[Saved data entries]
====

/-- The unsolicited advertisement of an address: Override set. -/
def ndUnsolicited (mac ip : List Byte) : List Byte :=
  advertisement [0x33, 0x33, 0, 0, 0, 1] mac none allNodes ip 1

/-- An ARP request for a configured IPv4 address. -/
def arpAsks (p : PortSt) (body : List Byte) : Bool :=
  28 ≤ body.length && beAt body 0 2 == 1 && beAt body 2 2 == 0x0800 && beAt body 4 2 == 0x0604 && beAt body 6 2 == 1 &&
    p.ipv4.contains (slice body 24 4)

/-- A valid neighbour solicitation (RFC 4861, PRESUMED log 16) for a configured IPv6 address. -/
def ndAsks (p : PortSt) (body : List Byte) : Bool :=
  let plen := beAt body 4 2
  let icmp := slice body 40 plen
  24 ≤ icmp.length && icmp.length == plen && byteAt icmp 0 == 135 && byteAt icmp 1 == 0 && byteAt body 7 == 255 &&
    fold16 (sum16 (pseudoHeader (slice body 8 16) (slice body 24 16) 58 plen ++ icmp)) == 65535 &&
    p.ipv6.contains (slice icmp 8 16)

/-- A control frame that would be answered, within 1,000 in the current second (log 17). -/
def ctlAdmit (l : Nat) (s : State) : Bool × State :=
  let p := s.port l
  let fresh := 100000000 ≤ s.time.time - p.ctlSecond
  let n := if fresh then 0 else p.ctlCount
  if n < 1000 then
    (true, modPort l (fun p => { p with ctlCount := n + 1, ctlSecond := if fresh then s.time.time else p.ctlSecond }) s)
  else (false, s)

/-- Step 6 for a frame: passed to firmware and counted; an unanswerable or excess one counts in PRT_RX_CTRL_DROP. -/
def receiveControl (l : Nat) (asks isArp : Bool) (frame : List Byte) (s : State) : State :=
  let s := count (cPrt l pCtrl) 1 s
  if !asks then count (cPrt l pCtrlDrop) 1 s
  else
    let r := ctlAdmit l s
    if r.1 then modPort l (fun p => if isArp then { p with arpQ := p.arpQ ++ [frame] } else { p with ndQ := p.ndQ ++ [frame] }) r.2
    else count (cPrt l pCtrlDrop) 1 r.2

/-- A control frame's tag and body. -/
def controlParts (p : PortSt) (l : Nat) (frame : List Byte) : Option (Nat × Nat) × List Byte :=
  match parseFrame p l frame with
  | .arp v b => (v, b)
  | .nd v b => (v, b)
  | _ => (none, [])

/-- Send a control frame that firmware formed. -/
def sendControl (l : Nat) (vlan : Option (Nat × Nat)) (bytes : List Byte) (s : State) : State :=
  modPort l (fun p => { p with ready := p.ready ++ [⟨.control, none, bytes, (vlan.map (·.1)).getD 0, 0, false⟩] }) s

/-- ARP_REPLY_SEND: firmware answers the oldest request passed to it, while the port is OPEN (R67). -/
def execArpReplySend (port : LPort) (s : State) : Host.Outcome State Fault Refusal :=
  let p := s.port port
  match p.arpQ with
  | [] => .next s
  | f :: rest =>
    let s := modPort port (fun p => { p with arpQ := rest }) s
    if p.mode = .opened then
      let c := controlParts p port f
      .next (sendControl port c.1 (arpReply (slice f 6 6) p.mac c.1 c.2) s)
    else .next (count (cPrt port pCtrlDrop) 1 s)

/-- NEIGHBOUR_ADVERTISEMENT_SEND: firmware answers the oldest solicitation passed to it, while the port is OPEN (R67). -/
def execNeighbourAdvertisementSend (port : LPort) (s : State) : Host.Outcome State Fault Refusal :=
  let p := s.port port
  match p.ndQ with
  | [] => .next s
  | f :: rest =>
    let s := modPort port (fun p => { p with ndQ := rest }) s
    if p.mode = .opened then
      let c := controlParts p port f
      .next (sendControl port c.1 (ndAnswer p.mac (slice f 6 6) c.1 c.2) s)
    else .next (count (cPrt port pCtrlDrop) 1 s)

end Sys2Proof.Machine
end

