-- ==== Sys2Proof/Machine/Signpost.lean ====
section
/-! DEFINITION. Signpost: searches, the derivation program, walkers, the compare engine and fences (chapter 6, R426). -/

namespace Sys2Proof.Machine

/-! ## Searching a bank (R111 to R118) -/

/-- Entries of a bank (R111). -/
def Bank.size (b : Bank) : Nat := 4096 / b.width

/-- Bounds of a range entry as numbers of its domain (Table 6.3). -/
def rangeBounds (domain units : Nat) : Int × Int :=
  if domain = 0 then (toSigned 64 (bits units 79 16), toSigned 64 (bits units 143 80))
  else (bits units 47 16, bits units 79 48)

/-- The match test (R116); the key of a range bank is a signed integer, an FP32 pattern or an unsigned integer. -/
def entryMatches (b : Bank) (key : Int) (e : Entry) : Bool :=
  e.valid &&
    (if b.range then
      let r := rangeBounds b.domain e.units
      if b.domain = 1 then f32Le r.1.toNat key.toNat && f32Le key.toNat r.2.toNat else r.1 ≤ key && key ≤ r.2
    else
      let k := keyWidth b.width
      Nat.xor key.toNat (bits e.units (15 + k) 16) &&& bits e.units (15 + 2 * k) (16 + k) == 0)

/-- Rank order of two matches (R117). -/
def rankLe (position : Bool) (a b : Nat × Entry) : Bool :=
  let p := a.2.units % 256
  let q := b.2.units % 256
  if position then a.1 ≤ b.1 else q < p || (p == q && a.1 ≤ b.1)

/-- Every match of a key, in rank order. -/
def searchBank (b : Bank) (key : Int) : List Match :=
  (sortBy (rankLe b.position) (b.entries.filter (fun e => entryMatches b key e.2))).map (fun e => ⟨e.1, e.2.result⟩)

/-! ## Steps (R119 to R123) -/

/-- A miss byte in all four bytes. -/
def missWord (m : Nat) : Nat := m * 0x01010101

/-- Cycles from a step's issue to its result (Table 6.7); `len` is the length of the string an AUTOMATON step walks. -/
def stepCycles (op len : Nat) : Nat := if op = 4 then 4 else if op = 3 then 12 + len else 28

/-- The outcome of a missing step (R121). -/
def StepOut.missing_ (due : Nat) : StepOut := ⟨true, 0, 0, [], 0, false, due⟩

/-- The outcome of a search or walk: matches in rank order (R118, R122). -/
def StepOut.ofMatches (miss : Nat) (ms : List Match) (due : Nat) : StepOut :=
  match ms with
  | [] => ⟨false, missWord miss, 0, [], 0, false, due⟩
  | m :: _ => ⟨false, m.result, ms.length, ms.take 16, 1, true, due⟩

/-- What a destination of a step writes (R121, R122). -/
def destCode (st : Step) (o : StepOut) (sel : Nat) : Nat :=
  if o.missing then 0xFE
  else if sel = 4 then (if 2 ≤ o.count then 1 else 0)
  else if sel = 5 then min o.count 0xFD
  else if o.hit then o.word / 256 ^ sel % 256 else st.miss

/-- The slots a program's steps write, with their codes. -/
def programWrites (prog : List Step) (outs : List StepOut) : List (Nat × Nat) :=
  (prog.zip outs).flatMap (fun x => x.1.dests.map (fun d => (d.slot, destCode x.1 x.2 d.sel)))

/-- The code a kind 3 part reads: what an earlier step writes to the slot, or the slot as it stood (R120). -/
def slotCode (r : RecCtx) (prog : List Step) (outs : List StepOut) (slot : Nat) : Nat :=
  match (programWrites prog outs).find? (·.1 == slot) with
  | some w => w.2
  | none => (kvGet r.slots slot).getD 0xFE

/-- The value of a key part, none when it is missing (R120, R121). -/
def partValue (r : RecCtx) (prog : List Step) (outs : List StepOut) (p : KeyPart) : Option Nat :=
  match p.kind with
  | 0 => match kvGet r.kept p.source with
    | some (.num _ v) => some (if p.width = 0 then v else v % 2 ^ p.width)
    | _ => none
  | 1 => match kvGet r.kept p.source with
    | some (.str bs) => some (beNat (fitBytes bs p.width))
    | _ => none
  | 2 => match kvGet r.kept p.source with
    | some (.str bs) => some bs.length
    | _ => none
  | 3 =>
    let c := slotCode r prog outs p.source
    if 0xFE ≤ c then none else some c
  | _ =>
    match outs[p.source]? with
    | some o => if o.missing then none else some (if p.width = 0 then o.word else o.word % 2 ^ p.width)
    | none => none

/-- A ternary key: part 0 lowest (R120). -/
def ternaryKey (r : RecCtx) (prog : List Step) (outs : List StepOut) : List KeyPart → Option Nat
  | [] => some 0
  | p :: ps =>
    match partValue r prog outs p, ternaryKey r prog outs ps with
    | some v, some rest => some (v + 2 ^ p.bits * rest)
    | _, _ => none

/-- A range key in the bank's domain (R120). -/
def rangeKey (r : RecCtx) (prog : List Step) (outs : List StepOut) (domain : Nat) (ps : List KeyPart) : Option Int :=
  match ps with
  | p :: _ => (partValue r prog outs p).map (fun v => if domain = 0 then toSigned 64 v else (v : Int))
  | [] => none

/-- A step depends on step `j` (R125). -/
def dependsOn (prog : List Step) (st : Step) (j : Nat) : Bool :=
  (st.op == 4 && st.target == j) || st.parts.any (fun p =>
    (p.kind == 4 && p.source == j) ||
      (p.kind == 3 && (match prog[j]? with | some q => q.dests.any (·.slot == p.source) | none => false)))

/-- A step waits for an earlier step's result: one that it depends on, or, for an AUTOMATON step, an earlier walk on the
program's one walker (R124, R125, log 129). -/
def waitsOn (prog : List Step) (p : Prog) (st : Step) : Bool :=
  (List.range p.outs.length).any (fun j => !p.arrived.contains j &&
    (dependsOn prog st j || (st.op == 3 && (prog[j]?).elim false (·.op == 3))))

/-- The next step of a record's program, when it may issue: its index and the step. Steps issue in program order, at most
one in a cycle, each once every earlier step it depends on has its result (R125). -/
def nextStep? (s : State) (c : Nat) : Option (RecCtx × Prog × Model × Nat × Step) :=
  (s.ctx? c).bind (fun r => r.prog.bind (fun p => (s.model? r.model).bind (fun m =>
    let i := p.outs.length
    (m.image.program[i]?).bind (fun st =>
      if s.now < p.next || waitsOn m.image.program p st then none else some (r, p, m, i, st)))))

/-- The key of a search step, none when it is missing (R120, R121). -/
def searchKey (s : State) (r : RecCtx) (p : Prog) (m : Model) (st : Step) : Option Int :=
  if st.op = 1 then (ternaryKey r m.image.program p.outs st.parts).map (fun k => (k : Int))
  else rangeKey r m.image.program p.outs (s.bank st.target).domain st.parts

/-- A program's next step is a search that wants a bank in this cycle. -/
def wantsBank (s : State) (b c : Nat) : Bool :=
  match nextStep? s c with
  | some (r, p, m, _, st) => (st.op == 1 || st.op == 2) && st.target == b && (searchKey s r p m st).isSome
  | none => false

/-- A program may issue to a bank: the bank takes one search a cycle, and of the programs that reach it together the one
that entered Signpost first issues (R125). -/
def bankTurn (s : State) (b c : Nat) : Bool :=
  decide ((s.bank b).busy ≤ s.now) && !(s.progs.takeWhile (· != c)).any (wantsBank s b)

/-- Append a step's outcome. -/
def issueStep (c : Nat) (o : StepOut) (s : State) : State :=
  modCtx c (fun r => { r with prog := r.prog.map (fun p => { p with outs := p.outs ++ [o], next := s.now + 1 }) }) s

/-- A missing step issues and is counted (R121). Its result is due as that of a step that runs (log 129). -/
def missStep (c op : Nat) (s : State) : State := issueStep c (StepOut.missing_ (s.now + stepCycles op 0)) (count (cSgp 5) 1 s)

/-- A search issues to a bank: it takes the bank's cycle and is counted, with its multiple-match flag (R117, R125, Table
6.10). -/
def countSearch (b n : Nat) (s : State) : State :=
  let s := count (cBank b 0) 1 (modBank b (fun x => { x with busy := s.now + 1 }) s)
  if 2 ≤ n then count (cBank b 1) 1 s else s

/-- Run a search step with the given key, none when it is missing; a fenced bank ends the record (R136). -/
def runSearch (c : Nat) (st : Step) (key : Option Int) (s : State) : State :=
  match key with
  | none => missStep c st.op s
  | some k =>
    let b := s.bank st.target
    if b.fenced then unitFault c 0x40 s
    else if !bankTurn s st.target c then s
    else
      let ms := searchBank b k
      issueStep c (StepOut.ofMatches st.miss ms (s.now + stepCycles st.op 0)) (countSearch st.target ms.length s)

====

(TASK TO CARRY OUT) Going back to the entries above, set down exactly the lines that begin at the one with "p.mac c.1 c.2) s)" and end at the one with "def rangeBounds (domain", both included, and nothing else.

(RESULT BELOW)
      .next (sendControl port c.1 (arpReply (slice f 6 6) p.mac c.1 c.2) s)
    else .next (count (cPrt port pCtrlDrop) 1 s)

/-- NEIGHBOUR_ADVERTISEMENT_SEND: firmware answers the oldest solicitation passed to it, while the port is OPEN (R67). -/
def execNeighbourAdvertisementSend (port : LPort) (s : State) : Host.Outcome State Fault Refusal :=
  let p := s.port port
  match p.ndQ with
  | [] => .next s
  | f :: rest =>
    let s := modPort port (fun p => { p with ndQ := rest }) s
    if p.mode = .opened then
      let c := controlParts p port f
      .next (sendControl port c.1 (ndAnswer p.mac (slice f 6 6) c.1 c.2) s)
    else .next (count (cPrt port pCtrlDrop) 1 s)

end Sys2Proof.Machine
end

-- ==== Sys2Proof/Machine/Signpost.lean ====
section
/-! DEFINITION. Signpost: searches, the derivation program, walkers, the compare engine and fences (chapter 6, R426). -/

namespace Sys2Proof.Machine

/-! ## Searching a bank (R111 to R118) -/

/-- Entries of a bank (R111). -/
def Bank.size (b : Bank) : Nat := 4096 / b.width

/-- Bounds of a range entry as numbers of its domain (Table 6.3). -/
def rangeBounds (domain units : Nat) : Int × Int :=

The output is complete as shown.